ASSIGNED TASK: Word for word, set down every line of the entries below from the line with "## Regions -/" to the line with "def regionsOverlap (base₁", including both, and no other line.

EXTRACTED RECORDS:

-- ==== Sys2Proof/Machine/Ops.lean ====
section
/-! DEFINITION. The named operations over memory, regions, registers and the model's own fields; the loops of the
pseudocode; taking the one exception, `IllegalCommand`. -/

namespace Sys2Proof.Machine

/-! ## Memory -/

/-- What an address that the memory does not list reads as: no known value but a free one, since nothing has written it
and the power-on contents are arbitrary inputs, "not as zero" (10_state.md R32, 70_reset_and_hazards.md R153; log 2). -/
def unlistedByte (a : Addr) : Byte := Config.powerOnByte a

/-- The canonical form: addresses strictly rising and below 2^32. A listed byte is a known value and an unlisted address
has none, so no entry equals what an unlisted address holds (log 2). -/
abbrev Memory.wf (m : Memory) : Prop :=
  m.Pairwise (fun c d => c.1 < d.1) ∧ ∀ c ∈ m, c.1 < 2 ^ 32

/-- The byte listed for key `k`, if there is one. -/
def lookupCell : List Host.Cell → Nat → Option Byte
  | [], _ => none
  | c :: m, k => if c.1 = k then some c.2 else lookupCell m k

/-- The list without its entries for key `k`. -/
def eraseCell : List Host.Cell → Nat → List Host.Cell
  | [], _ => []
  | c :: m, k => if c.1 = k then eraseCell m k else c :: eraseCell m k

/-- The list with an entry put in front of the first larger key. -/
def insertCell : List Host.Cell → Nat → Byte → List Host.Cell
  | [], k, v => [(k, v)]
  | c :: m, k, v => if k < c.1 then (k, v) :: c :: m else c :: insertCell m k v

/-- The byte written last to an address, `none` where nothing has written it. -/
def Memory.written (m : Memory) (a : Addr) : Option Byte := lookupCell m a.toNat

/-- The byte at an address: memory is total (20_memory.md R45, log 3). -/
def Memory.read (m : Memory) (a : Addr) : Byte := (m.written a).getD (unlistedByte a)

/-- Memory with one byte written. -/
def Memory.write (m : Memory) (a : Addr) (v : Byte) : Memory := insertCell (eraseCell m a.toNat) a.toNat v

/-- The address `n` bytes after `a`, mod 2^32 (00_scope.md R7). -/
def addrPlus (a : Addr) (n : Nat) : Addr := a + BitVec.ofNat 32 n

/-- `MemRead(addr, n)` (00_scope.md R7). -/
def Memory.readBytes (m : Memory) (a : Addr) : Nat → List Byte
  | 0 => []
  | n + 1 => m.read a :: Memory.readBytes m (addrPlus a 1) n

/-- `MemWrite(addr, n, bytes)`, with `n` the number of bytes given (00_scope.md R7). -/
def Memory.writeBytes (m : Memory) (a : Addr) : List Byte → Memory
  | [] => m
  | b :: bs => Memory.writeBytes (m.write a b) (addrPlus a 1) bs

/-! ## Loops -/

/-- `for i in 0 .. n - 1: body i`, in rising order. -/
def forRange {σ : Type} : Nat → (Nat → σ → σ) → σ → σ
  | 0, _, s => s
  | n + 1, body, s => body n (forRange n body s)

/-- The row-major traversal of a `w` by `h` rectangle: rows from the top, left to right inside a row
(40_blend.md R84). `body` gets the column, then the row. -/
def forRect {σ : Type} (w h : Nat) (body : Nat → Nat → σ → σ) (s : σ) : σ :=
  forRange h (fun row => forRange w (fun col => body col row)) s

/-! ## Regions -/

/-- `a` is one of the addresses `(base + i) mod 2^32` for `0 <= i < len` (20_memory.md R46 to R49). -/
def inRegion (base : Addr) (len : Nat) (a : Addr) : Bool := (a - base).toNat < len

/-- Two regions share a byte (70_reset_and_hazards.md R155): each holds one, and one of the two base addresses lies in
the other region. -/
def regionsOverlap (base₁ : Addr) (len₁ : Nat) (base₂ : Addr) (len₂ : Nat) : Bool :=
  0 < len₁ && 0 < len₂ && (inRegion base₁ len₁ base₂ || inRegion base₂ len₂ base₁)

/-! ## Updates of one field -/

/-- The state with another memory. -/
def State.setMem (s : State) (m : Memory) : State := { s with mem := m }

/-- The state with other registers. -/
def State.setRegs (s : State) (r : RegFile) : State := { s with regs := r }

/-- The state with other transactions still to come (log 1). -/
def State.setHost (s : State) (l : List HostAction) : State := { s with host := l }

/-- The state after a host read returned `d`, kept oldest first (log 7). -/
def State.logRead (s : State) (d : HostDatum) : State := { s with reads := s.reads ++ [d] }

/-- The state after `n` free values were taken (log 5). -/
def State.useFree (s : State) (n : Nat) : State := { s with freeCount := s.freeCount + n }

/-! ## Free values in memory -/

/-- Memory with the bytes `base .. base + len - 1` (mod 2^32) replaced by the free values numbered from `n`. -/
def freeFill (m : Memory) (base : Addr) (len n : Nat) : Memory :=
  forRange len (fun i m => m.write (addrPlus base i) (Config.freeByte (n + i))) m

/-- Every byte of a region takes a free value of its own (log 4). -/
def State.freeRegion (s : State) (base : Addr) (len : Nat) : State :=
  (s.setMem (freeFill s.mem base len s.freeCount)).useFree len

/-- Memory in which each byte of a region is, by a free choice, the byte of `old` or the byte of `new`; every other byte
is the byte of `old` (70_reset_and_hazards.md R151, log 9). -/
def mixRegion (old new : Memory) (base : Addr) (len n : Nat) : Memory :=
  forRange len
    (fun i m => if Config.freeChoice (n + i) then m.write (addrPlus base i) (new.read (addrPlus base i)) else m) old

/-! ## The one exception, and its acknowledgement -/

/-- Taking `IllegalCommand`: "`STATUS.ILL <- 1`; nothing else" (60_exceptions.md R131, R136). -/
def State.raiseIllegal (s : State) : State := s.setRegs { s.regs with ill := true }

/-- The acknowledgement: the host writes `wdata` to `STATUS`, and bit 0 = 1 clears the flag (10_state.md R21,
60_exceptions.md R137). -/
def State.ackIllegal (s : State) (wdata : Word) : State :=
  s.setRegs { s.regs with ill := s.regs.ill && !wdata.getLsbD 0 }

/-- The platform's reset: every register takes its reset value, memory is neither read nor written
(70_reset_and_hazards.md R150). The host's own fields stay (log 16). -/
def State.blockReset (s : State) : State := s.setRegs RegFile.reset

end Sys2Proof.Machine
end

OUTPUT OF THE TASK:
/-! ## Regions -/

/-- `a` is one of the addresses `(base + i) mod 2^32` for `0 <= i < len` (20_memory.md R46 to R49). -/
def inRegion (base : Addr) (len : Nat) (a : Addr) : Bool := (a - base).toNat < len

/-- Two regions share a byte (70_reset_and_hazards.md R155): each holds one, and one of the two base addresses lies in
the other region. -/
def regionsOverlap (base₁ : Addr) (len₁ : Nat) (base₂ : Addr) (len₂ : Nat) : Bool :=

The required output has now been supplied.